** MATERIAL SUPPLIED follows **
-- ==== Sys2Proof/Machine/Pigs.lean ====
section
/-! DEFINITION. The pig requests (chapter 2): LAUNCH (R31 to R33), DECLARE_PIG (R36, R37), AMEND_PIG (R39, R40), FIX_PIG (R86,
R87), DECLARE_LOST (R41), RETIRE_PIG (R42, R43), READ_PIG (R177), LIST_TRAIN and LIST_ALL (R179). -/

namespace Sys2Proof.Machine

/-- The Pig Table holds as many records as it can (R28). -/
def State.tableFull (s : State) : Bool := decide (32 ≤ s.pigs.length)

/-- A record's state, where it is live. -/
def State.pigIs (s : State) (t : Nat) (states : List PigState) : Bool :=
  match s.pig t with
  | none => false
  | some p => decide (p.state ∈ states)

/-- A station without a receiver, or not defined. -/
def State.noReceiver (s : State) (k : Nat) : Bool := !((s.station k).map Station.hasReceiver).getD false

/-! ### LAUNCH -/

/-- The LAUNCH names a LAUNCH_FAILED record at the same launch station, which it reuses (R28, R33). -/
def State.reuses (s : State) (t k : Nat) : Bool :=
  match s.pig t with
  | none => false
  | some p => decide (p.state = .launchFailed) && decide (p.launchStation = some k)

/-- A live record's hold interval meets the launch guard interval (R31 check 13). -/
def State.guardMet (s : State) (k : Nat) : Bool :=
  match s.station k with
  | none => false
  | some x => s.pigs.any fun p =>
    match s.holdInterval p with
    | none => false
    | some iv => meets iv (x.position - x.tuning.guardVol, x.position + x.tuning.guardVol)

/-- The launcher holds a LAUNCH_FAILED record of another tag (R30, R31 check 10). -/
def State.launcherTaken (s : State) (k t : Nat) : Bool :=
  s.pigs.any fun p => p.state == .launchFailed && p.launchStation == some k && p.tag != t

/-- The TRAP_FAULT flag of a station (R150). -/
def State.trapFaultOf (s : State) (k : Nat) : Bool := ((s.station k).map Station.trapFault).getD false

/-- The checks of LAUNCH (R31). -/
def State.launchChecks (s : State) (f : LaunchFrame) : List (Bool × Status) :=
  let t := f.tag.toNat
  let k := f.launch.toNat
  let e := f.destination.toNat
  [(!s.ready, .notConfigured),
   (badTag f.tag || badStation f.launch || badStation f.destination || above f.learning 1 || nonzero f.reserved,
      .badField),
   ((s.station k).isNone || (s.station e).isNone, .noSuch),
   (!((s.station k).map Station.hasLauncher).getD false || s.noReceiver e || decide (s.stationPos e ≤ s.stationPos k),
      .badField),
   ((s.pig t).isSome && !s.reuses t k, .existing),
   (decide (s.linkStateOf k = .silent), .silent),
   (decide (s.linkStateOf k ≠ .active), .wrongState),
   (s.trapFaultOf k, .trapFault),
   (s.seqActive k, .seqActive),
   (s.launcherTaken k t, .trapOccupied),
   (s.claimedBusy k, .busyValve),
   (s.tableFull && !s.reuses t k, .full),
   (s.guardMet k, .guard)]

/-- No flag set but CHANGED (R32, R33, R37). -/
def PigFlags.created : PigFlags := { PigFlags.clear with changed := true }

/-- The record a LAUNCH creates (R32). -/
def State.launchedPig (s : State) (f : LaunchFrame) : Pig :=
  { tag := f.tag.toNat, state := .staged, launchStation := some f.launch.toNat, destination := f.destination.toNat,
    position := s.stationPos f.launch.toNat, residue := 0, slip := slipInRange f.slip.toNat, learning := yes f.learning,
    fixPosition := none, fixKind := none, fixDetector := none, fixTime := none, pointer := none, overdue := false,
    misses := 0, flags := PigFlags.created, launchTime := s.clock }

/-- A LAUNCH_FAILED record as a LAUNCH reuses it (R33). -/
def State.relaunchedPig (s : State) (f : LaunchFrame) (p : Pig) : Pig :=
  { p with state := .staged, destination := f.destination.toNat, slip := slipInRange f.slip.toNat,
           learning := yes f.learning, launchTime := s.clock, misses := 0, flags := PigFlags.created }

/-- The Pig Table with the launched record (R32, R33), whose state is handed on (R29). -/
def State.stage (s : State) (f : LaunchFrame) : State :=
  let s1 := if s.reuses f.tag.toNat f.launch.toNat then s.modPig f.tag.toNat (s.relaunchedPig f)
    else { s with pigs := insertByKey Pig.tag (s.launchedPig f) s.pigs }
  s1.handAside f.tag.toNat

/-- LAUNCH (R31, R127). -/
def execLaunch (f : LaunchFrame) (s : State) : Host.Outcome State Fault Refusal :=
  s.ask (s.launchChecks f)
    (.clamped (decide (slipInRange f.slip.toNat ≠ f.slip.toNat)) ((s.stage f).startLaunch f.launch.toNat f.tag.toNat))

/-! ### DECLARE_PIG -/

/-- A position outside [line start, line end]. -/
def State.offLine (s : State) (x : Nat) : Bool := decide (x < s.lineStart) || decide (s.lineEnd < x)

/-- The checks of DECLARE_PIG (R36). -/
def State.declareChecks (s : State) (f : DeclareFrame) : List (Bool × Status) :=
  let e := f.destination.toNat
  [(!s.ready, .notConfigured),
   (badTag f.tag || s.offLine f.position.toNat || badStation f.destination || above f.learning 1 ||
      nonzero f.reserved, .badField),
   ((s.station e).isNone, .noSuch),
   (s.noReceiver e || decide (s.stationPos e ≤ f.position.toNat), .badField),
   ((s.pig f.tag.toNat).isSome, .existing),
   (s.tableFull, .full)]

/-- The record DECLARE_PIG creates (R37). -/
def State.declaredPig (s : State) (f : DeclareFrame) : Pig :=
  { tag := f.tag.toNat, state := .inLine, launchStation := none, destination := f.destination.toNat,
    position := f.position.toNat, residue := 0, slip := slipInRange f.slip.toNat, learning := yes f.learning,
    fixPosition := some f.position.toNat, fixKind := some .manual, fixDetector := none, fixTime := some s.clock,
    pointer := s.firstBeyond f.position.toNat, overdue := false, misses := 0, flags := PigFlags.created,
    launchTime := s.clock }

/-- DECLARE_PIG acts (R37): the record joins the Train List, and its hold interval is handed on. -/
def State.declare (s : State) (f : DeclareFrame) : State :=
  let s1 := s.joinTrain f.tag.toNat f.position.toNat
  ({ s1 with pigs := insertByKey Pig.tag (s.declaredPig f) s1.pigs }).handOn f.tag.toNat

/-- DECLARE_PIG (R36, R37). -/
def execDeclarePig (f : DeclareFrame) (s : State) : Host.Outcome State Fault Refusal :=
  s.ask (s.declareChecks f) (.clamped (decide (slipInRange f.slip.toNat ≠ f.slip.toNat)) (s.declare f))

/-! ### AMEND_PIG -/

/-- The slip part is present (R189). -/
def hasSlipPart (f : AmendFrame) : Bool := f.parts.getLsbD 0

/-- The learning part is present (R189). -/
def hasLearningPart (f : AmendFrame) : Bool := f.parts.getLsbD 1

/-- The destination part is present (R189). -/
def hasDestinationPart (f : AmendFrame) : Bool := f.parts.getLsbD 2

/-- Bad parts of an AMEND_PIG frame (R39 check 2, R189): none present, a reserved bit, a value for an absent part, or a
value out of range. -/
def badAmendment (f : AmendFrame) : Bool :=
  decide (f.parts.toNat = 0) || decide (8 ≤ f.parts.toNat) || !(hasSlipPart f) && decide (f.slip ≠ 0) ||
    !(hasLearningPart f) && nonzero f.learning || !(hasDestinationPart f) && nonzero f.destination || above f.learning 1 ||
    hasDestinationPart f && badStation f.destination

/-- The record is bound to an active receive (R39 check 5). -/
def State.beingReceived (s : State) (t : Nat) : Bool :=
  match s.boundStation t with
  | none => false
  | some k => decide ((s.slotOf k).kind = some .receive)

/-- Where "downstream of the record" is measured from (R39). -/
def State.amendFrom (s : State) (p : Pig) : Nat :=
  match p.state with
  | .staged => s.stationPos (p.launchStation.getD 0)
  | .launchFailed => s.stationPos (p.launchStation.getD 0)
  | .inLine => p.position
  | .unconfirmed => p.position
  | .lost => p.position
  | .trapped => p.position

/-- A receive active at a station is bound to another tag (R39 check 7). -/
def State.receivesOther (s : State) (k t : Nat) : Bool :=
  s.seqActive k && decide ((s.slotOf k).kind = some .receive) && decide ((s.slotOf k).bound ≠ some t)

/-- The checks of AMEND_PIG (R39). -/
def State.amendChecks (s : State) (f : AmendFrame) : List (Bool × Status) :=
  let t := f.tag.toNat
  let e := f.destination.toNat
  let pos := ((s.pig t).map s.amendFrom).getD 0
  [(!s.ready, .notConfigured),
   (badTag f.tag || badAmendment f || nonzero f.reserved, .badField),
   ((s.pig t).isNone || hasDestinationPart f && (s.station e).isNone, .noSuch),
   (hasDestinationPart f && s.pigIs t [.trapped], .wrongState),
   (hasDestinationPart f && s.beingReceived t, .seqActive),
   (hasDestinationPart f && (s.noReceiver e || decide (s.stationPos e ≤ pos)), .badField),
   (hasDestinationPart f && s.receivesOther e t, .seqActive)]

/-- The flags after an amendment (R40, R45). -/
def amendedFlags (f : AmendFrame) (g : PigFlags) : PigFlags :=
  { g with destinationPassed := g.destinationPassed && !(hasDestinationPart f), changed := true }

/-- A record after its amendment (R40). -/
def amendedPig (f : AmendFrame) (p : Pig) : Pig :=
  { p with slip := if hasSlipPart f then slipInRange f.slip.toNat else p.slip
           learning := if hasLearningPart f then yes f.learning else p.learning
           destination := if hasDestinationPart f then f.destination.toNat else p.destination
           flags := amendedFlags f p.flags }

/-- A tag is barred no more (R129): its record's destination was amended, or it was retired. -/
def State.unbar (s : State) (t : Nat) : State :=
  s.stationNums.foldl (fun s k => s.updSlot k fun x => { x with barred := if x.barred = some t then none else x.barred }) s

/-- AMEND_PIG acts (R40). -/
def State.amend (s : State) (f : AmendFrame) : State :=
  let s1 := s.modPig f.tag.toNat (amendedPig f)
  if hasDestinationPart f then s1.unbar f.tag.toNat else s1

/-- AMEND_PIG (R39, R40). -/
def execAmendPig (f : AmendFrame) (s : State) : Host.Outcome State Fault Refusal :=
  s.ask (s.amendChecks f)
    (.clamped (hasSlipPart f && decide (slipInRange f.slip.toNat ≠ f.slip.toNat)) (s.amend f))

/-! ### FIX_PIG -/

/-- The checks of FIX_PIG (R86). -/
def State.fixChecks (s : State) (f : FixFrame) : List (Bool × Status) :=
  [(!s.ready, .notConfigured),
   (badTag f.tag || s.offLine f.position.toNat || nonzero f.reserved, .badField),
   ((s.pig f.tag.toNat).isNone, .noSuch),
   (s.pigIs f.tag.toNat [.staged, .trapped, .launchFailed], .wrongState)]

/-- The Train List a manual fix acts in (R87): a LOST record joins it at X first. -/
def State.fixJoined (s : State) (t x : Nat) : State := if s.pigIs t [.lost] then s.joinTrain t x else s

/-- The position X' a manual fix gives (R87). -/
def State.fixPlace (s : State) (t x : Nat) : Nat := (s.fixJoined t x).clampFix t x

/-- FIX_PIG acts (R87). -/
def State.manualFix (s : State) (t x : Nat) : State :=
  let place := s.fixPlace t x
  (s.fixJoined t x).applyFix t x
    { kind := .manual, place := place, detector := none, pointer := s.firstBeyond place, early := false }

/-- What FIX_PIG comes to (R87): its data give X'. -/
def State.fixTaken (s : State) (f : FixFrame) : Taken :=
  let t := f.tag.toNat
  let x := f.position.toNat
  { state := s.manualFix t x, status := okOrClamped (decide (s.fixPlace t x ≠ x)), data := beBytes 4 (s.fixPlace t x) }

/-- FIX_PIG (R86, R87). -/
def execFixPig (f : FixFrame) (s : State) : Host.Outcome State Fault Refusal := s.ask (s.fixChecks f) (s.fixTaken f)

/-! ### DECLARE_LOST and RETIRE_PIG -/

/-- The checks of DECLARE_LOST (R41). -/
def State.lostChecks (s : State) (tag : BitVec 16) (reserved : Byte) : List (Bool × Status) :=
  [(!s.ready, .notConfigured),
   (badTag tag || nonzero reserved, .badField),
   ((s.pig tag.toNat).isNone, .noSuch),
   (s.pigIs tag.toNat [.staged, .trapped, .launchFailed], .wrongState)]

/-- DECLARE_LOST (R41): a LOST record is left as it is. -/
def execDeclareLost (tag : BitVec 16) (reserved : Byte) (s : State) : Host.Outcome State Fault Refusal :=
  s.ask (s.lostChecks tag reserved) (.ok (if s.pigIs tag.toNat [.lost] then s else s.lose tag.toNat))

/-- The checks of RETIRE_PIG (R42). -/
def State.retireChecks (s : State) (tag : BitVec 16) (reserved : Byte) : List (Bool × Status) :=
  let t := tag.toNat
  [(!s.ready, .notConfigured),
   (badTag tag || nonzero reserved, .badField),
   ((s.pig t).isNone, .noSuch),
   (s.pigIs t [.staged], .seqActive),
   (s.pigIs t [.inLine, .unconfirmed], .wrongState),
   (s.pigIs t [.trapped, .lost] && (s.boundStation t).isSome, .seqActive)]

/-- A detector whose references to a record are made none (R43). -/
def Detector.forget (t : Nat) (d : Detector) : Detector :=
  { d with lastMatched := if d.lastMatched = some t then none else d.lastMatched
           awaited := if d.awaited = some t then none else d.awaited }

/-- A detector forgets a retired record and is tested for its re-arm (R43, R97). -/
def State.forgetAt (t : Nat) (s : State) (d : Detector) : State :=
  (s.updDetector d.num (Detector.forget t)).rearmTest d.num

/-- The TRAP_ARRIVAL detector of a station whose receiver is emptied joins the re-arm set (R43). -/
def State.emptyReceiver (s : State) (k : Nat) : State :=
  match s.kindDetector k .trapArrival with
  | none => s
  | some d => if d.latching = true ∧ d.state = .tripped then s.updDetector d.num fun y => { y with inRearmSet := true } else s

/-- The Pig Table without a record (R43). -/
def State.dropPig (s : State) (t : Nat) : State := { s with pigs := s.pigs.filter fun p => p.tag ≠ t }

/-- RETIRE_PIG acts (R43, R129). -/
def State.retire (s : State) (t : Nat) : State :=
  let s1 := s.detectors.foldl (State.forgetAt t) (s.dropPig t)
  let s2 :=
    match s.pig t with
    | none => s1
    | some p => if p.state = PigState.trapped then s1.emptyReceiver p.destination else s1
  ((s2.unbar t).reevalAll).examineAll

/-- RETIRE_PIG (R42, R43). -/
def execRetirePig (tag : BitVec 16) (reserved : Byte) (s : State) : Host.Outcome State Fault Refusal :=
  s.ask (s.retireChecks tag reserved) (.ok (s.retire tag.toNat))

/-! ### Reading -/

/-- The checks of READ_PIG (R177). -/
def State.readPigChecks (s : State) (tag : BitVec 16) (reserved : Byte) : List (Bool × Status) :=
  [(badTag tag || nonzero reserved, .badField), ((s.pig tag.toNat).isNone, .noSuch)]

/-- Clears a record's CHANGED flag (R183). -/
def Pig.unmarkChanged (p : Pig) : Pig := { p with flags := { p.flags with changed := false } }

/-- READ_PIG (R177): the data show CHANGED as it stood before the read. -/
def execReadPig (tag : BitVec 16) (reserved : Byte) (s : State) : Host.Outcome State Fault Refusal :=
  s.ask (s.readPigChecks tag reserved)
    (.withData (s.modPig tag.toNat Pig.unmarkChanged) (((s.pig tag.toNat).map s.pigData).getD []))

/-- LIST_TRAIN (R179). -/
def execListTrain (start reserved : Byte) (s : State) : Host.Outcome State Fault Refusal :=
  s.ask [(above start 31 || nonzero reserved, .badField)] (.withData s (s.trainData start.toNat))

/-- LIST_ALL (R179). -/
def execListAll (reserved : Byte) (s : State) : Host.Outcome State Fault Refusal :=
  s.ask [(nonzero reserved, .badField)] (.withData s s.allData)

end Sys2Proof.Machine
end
** End of MATERIAL SUPPLIED **
§ EXERCISE INSTRUCTIONS: From the listing above, the lines starting with the one that has "position := s.stationPos" and running through the one that has "misses := 0, flags := PigFlags.created, launchTime" should be copied exactly, ends included.

§ SOLUTION:
    position := s.stationPos f.launch.toNat, residue := 0, slip := slipInRange f.slip.toNat, learning := yes f.learning,
    fixPosition := none, fixKind := none, fixDetector := none, fixTime := none, pointer := none, overdue := false,
    misses := 0, flags := PigFlags.created, launchTime := s.clock }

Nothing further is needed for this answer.